Model for calculating CEP spatial maps

To model the ΔCEP(x,y,z) spatial map, we used an analytical formula from⁴⁵:

$$\Delta {{{{{\rm{CEP}}}}}}\left(r,\,z\right)= -{{{\tan }}}^{-1}\left(\frac{z}{{z}_{r}}\right)+\frac{1-2\frac{{r}^{2}}{{w}^{2}\left(z\right)}}{1+{\left(\frac{z}{{z}_{r}}\right)}^{2}}\times \left[G\left(\frac{z}{{z}_{r}}\right)+\Gamma {\left(\frac{z}{{z}_{r}}\right)}^{2}\right]\\ +\left[\Gamma+{2C}_{r}\right]\frac{{r}^{2}}{{w}^{2}(z)}$$

(2)

where

$$G=g-2\gamma {C}_{r},\,\Gamma={{{{\gamma }}}}+2{{{{g}}}}{{{{{C}}}}}_{r}$$

(3)

with a radial coordinate \({r}^{2}={x}^{2}+{y}^{2}\) and z being the distance along the optical axis. We use the Eq. (2) in Figs. 3–5 as well as for selected cases of C_r and g in the Supplementary information. The model clearly shows how the parameters g, γ or C_r (representing the first approximation of the spectral characteristic of the laser beam) can modify the CEP evolution in space.

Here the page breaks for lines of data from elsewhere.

/-- A write of HQ_CTX_CLUSTERS: only while UNBOUND or BOUND. -/
def writeClusters (s : State) (v : W32) : State :=
  let k := selCtx s
  let st := (ctxAt s k).st
  if (st = .unbound ∨ st = .bound) ∧ clustersOk s k (bits v 0 18) then
    wakeAccepted (updCtx s k (fun c => { c with clusters := { c.clusters with acc := v &&& 0x3FFFF } })) k
  else hqCfgErr s

/-- FORCE_STOP at the next edge (R323). -/
def writeCtxCtrl (s : State) (v : W32) : State :=
  if bit v 0 ∧ (ctxAt s (selCtx s)).st = .running then updCtx s (selCtx s) (fun c => { c with force := true }) else s

def execContextBind (fn : FnId) (val : W32) (s : State) : Host.Outcome State Fault Refusal :=
  plain s (fun s => stewardDo s fn (fun s => writeBind s val))
def execPartitionWrite (fn : FnId) (val : W32) (s : State) : Host.Outcome State Fault Refusal :=
  plain s (fun s => stewardDo s fn (fun s => writeClusters s val))
def execForceStop (fn : FnId) (val : W32) (s : State) : Host.Outcome State Fault Refusal :=
  plain s (fun s => stewardDo s fn (fun s => writeCtxCtrl s val))

/-! ### Port B as a trace channel (R336) -/

/-- A context is bound to a port-B function, in effect or accepted. -/
def portBBound (s : State) : Bool :=
  (List.range 16).any (fun k =>
    let c := ctxAt s k
    (bit c.bind.acc 31 && bit c.bind.acc 8) || (bit c.bind.eff 31 && bit c.bind.eff 8))

def portBVfs (s : State) : Bool := ((List.range 8).map (· + 10)).any (fun f => (fnAt s f).enabled)

/-- GLB_TRACE_CTRL: EN is refused on the steward port, with a port-B binding or with port-B VFs. -/
def writeTrace (s : State) (v : W32) : State :=
  let bad := bit v 0 && !(bit s.glb.traceCtrl 0) && (s.glb.stewardB || portBBound s || portBVfs s)
  let err (w : W32) : W32 := w1c w (v &&& 4)
  if bad then updGlb s (fun g => { g with traceCtrl := orBit (err g.traceCtrl) 2 })
  else updGlb s (fun g => { g with traceCtrl := (err g.traceCtrl &&& 4) ||| (v &&& 0xFF01) })

def execTraceModeRequest (fn : FnId) (val : W32) (s : State) : Host.Outcome State Fault Refusal :=
  plain s (fun s => stewardDo s fn (fun s => writeTrace s val))

/-! ### WLOAD destinations, as an abandoned load needs them (R324, R333) -/

/-- Write host data to a destination: 0 tier column, 1 own store, 2 spool chunks from SPOOL_TAIL. False: a merge was abandoned. -/
def loadWrite (s : State) (c dkind laddr : Nat) (bs : List Byte) : Bool × State :=
  if dkind = 0 then writeColumn s c (laddr - 0x10000000) bs
  else if dkind = 1 then flowStoreWrite s c laddr bs
  else
    let x := coreAt s c
    let base := 512 * spoolBlock x
    (true, forAll (List.range (bs.length / 1024)) s (fun s i =>
      (writeColumn s c (base + 1024 * ((spoolTail x + i) % spoolChunks x)) (slice bs (1024 * i) 1024)).2))

/-- The whole destination becomes zeros with valid CRC. -/
def loadZero (s : State) (k : CmdKind) : State :=
  match k with
  | .wload d c a n _ _ _ _ => (loadWrite s c d a (List.replicate n 0)).2
  | _ => s

/-! ### Function-level reset (R315, R324) -/

/-- An outstanding command of the function is abandoned without a completion. -/
def abandon (s : State) (c : Cmd) : State :=
  let s := { s with cmds := s.cmds.filter (fun x => decide (x.id ≠ c.id)) }
  match c.kind with
  | .wload .. => if c.started then loadZero s c.kind else s
  | .boltLoad .. =>
    match (ctxAt s c.ctx).fill with
    | some f => if f.cmd = c.id then boltFail s c.ctx c.id 0 0 f.ranges else s
    | none => s
  | .admission _ => updSrv s (fun x => { x with admits := x.admits.filter (fun i => decide (i ≠ c.id)) })
  | .cancel _ => updSrv s (fun x => { x with cancels := x.cancels.filter (fun i => decide (i ≠ c.id)) })
  | .patchLoad slot .. => setPatch s slot {}
  | .patchDrop _ => s
  | .other => s

/-- The rings of a function are disabled, with their indices at 0. -/
def ringsOff (x : Fn) : Fn :=
  { x with
    qp := (List.range 4).foldl (fun (t : Tbl QPair) q => tupd {} t q (fun p =>
      { p with qcfg := clrBit p.qcfg 31, sqHead := 0, sqTail := 0, cqHead := 0, cqTail := 0, phase := true, open_ := 0 })) x.qp
    evtCfg := clrBit x.evtCfg 31, evtTail := 0, evtHead := 0, evtPhase := true, msix := 0 }

/-- DMA to the steward's host stops, and with it the choice ring, until it is enabled again (R324, R387; assumption log 69). -/
def choiceOff (s : State) (f : Nat) : State := if isSteward s f then updSaf s (fun x => { x with choiceOn := false }) else s

/-- A function-level reset. -/
def flr (s : State) (f : Nat) : State :=
  let s := choiceOff (updFn s f ringsOff) f
  let s := forAll (s.cmds.filter (fun c => decide (c.fn = f))) s abandon
  match fnCtx s f with
  | none => s
  | some k => updCtx s k (fun c => { c with
      runAt := none, runCmd := none, stopAt := none, stopCmd := none
      force := c.force || decide (c.st = .running), flr := decide (c.st = .running) })

def execFunctionLevelReset (fn : FnId) (s : State) : Host.Outcome State Fault Refusal :=
  done s (fun s => if fnEnabled s fn then flr s fn else s)

/-- The functions of a PCIe port. -/
def portFns (p : PciePort) : List Nat := match p with | .a => List.range 9 | .b => (List.range 9).map (· + 9)
def portNo (p : PciePort) : Nat := match p with | .a => 0 | .b => 1

def flrPort (s : State) (p : PciePort) : State := forAll (portFns p) s flr

/-- GLB_PCIE_A and GLB_PCIE_B. -/
def pcieWord (s : State) (p : PciePort) : W32 := match p with | .a => s.glb.pcieA | .b => s.glb.pcieB
def setPcieWord (s : State) (p : PciePort) (w : W32) : State :=
  match p with | .a => updGlb s (fun g => { g with pcieA := w }) | .b => updGlb s (fun g => { g with pcieB := w })

/-- A link goes down: a reset of every function of the port, and, where it was up, the event of KIND 0x02 (R315, R330). -/
def linkDown (s : State) (p : PciePort) : State :=
  let was := bit (pcieWord s p) 7
  let s := setPcieWord (flrPort s p) p 0
  if was then postSteward s 2 0 0 (16 + portNo p) 0 else s

def execPcieLinkDown (p : PciePort) (s : State) : Host.Outcome State Fault Refusal := done s (fun s => linkDown s p)
def execPcieHotReset (p : PciePort) (s : State) : Host.Outcome State Fault Refusal := done s (fun s => flrPort s p)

Relation between pupil function and CEP

We showed that a shaping of the phase front of the pupil function with SLM can affect the CEP landscape. We would like to comment on the relationship between the pupil function and the CEP distributions around the laser focus. Although the SLM does not affect the CEP directly, it adds phase to the laser beam wavefronts which in turn is added to the focal phase distribution. Mathematically speaking, the distribution of the electric field in the focal plane is a Fresnel integral over the pupil function. Thus, shaping the pupil function has the potential to change the intensity and phase distribution about the focal plane. Clearly, the CEP phase is not just the phase of the wavefront, but it results from its relation to the pulse-front surfaces. Therefore, the complete relationship between the pupil function and the focal CEP phase requires demanding spatiotemporal modeling that is beyond the scope of this paper. Here, we decided to overcome this complexity and for the sake of proof-of-principle experiments, we do not aspire to prove the relationship between the pupil function and the focal CEP phase, but we intend to show that it is possible to realize a feedback loop where step-by-step optimization of a pupil function leads to a desired CEP phase distribution in the focus.